Exercise in exact copying. Transcribe every entry that follows, word for word.
- Opening Delimiter -
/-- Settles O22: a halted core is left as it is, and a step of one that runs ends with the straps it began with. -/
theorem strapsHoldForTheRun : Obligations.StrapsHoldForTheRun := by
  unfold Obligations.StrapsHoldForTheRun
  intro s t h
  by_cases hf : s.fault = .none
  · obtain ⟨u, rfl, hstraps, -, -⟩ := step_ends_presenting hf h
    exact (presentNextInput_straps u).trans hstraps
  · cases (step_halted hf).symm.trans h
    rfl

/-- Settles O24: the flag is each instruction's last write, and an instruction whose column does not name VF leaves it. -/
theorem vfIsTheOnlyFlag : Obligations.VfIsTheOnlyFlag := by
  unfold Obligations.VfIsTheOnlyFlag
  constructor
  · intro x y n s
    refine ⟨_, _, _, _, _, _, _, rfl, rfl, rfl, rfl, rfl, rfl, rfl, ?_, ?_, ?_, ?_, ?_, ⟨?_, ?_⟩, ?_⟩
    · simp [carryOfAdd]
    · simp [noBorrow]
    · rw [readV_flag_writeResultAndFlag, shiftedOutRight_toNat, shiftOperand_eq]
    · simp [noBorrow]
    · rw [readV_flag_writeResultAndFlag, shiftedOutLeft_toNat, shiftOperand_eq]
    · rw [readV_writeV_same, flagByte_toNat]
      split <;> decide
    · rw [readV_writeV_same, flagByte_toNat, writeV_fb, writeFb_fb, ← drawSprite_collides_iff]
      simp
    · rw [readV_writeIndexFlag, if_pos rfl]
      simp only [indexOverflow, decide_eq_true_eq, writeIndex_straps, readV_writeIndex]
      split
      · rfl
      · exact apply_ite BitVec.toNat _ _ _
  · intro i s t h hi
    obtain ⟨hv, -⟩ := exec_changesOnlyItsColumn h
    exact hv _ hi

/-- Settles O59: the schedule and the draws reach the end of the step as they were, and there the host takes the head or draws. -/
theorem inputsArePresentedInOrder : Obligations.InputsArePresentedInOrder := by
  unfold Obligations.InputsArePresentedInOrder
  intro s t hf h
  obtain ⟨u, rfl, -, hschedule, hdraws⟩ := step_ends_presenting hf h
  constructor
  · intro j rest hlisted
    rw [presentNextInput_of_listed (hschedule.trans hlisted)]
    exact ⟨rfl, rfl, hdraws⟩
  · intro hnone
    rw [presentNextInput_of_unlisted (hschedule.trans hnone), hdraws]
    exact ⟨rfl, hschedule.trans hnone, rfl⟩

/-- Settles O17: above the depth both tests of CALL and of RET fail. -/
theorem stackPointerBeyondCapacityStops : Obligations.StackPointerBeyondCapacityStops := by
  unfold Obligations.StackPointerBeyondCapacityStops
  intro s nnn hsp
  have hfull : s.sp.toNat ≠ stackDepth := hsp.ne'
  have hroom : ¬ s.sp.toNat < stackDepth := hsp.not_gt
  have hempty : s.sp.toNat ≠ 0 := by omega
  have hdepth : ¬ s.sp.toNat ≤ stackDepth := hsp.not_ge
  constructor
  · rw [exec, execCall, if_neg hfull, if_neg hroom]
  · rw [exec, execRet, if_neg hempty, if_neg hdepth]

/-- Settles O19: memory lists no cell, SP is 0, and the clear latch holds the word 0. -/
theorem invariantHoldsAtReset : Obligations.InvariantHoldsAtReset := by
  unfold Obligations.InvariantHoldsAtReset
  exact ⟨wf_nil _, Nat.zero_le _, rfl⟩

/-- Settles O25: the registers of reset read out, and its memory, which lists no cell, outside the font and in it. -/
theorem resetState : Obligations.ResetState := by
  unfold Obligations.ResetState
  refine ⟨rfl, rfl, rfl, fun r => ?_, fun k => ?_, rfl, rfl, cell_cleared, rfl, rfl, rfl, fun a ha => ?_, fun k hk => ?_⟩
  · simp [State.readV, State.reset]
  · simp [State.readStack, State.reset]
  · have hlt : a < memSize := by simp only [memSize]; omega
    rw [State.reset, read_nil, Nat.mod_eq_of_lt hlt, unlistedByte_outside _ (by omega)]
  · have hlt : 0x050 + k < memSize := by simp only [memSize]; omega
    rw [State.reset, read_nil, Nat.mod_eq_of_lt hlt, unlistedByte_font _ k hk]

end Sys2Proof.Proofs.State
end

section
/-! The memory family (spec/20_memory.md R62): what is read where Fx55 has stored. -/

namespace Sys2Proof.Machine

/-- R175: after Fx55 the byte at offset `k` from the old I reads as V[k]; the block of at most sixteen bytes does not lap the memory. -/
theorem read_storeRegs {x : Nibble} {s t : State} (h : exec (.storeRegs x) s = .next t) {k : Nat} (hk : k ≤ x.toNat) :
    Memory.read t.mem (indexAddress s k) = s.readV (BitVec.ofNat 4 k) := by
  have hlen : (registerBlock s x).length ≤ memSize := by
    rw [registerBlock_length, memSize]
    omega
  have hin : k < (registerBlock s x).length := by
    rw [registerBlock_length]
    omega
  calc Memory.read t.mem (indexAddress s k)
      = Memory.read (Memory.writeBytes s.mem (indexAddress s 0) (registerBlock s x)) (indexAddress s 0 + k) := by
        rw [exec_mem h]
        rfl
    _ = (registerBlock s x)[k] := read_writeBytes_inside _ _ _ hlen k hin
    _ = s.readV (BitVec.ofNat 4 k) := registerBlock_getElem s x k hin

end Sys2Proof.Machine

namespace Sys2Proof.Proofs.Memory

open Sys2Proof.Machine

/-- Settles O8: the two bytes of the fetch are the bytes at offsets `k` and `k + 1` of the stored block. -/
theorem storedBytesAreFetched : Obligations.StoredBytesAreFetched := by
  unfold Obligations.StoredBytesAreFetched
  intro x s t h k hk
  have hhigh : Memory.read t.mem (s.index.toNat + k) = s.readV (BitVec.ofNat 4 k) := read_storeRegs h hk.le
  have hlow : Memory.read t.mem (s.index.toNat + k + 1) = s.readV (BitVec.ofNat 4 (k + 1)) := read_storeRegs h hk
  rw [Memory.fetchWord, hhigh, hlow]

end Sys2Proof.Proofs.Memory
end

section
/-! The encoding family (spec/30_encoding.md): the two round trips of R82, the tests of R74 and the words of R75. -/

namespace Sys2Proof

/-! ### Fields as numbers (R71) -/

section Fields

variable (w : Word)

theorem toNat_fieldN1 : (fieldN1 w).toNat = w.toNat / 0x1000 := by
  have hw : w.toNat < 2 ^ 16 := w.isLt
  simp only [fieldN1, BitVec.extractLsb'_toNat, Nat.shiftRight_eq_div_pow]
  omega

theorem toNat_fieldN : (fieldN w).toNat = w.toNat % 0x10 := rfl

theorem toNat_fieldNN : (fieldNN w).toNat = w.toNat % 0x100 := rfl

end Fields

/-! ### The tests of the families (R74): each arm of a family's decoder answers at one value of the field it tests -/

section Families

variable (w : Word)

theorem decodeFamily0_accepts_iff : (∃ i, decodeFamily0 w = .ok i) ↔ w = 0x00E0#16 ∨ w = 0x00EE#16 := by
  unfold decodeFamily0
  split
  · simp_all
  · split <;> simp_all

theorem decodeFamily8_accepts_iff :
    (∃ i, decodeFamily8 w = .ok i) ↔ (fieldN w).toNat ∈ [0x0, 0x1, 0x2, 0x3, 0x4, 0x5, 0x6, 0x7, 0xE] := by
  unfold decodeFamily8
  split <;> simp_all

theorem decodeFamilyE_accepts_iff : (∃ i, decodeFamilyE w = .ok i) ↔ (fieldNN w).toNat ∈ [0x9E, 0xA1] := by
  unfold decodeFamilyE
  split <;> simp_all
- Closing Delimiter -
→ **Output of the exercise**:
/-- Settles O22: a halted core is left as it is, and a step of one that runs ends with the straps it began with. -/
theorem strapsHoldForTheRun : Obligations.StrapsHoldForTheRun := by
  unfold Obligations.StrapsHoldForTheRun
  intro s t h
  by_cases hf : s.fault = .none
  · obtain ⟨u, rfl, hstraps, -, -⟩ := step_ends_presenting hf h
    exact (presentNextInput_straps u).trans hstraps
  · cases (step_halted hf).symm.trans h
    rfl

/-- Settles O24: the flag is each instruction's last write, and an instruction whose column does not name VF leaves it. -/
theorem vfIsTheOnlyFlag : Obligations.VfIsTheOnlyFlag := by
  unfold Obligations.VfIsTheOnlyFlag
  constructor
  · intro x y n s
    refine ⟨_, _, _, _, _, _, _, rfl, rfl, rfl, rfl, rfl, rfl, rfl, ?_, ?_, ?_, ?_, ?_, ⟨?_, ?_⟩, ?_⟩
    · simp [carryOfAdd]
    · simp [noBorrow]
    · rw [readV_flag_writeResultAndFlag, shiftedOutRight_toNat, shiftOperand_eq]
    · simp [noBorrow]
    · rw [readV_flag_writeResultAndFlag, shiftedOutLeft_toNat, shiftOperand_eq]
    · rw [readV_writeV_same, flagByte_toNat]
      split <;> decide
    · rw [readV_writeV_same, flagByte_toNat, writeV_fb, writeFb_fb, ← drawSprite_collides_iff]
      simp
    · rw [readV_writeIndexFlag, if_pos rfl]
      simp only [indexOverflow, decide_eq_true_eq, writeIndex_straps, readV_writeIndex]
      split
      · rfl
      · exact apply_ite BitVec.toNat _ _ _
  · intro i s t h hi
    obtain ⟨hv, -⟩ := exec_changesOnlyItsColumn h
    exact hv _ hi

/-- Settles O59: the schedule and the draws reach the end of the step as they were, and there the host takes the head or draws. -/
theorem inputsArePresentedInOrder : Obligations.InputsArePresentedInOrder := by
  unfold Obligations.InputsArePresentedInOrder
  intro s t hf h
  obtain ⟨u, rfl, -, hschedule, hdraws⟩ := step_ends_presenting hf h
  constructor
  · intro j rest hlisted
    rw [presentNextInput_of_listed (hschedule.trans hlisted)]
    exact ⟨rfl, rfl, hdraws⟩
  · intro hnone
    rw [presentNextInput_of_unlisted (hschedule.trans hnone), hdraws]
    exact ⟨rfl, hschedule.trans hnone, rfl⟩

/-- Settles O17: above the depth both tests of CALL and of RET fail. -/
theorem stackPointerBeyondCapacityStops : Obligations.StackPointerBeyondCapacityStops := by
  unfold Obligations.StackPointerBeyondCapacityStops
  intro s nnn hsp
  have hfull : s.sp.toNat ≠ stackDepth := hsp.ne'
  have hroom : ¬ s.sp.toNat < stackDepth := hsp.not_gt
  have hempty : s.sp.toNat ≠ 0 := by omega
  have hdepth : ¬ s.sp.toNat ≤ stackDepth := hsp.not_ge
  constructor
  · rw [exec, execCall, if_neg hfull, if_neg hroom]
  · rw [exec, execRet, if_neg hempty, if_neg hdepth]

/-- Settles O19: memory lists no cell, SP is 0, and the clear latch holds the word 0. -/
theorem invariantHoldsAtReset : Obligations.InvariantHoldsAtReset := by
  unfold Obligations.InvariantHoldsAtReset
  exact ⟨wf_nil _, Nat.zero_le _, rfl⟩

/-- Settles O25: the registers of reset read out, and its memory, which lists no cell, outside the font and in it. -/
theorem resetState : Obligations.ResetState := by
  unfold Obligations.ResetState
  refine ⟨rfl, rfl, rfl, fun r => ?_, fun k => ?_, rfl, rfl, cell_cleared, rfl, rfl, rfl, fun a ha => ?_, fun k hk => ?_⟩
  · simp [State.readV, State.reset]
  · simp [State.readStack, State.reset]
  · have hlt : a < memSize := by simp only [memSize]; omega
    rw [State.reset, read_nil, Nat.mod_eq_of_lt hlt, unlistedByte_outside _ (by omega)]
  · have hlt : 0x050 + k < memSize := by simp only [memSize]; omega
    rw [State.reset, read_nil, Nat.mod_eq_of_lt hlt, unlistedByte_font _ k hk]

end Sys2Proof.Proofs.State
end

section
/-! The memory family (spec/20_memory.md R62): what is read where Fx55 has stored. -/

namespace Sys2Proof.Machine

/-- R175: after Fx55 the byte at offset `k` from the old I reads as V[k]; the block of at most sixteen bytes does not lap the memory. -/
theorem read_storeRegs {x : Nibble} {s t : State} (h : exec (.storeRegs x) s = .next t) {k : Nat} (hk : k ≤ x.toNat) :
    Memory.read t.mem (indexAddress s k) = s.readV (BitVec.ofNat 4 k) := by
  have hlen : (registerBlock s x).length ≤ memSize := by
    rw [registerBlock_length, memSize]
    omega
  have hin : k < (registerBlock s x).length := by
    rw [registerBlock_length]
    omega
  calc Memory.read t.mem (indexAddress s k)
      = Memory.read (Memory.writeBytes s.mem (indexAddress s 0) (registerBlock s x)) (indexAddress s 0 + k) := by
        rw [exec_mem h]
        rfl
    _ = (registerBlock s x)[k] := read_writeBytes_inside _ _ _ hlen k hin
    _ = s.readV (BitVec.ofNat 4 k) := registerBlock_getElem s x k hin

end Sys2Proof.Machine

namespace Sys2Proof.Proofs.Memory

open Sys2Proof.Machine

/-- Settles O8: the two bytes of the fetch are the bytes at offsets `k` and `k + 1` of the stored block. -/
theorem storedBytesAreFetched : Obligations.StoredBytesAreFetched := by
  unfold Obligations.StoredBytesAreFetched
  intro x s t h k hk
  have hhigh : Memory.read t.mem (s.index.toNat + k) = s.readV (BitVec.ofNat 4 k) := read_storeRegs h hk.le
  have hlow : Memory.read t.mem (s.index.toNat + k + 1) = s.readV (BitVec.ofNat 4 (k + 1)) := read_storeRegs h hk
  rw [Memory.fetchWord, hhigh, hlow]

end Sys2Proof.Proofs.Memory
end

section
/-! The encoding family (spec/30_encoding.md): the two round trips of R82, the tests of R74 and the words of R75. -/

namespace Sys2Proof

/-! ### Fields as numbers (R71) -/

section Fields

variable (w : Word)

theorem toNat_fieldN1 : (fieldN1 w).toNat = w.toNat / 0x1000 := by
  have hw : w.toNat < 2 ^ 16 := w.isLt
  simp only [fieldN1, BitVec.extractLsb'_toNat, Nat.shiftRight_eq_div_pow]
  omega

theorem toNat_fieldN : (fieldN w).toNat = w.toNat % 0x10 := rfl

theorem toNat_fieldNN : (fieldNN w).toNat = w.toNat % 0x100 := rfl

end Fields

/-! ### The tests of the families (R74): each arm of a family's decoder answers at one value of the field it tests -/

section Families

variable (w : Word)

theorem decodeFamily0_accepts_iff : (∃ i, decodeFamily0 w = .ok i) ↔ w = 0x00E0#16 ∨ w = 0x00EE#16 := by
  unfold decodeFamily0
  split
  · simp_all
  · split <;> simp_all

theorem decodeFamily8_accepts_iff :
    (∃ i, decodeFamily8 w = .ok i) ↔ (fieldN w).toNat ∈ [0x0, 0x1, 0x2, 0x3, 0x4, 0x5, 0x6, 0x7, 0xE] := by
  unfold decodeFamily8
  split <;> simp_all

theorem decodeFamilyE_accepts_iff : (∃ i, decodeFamilyE w = .ok i) ↔ (fieldNN w).toNat ∈ [0x9E, 0xA1] := by
  unfold decodeFamilyE
  split <;> simp_all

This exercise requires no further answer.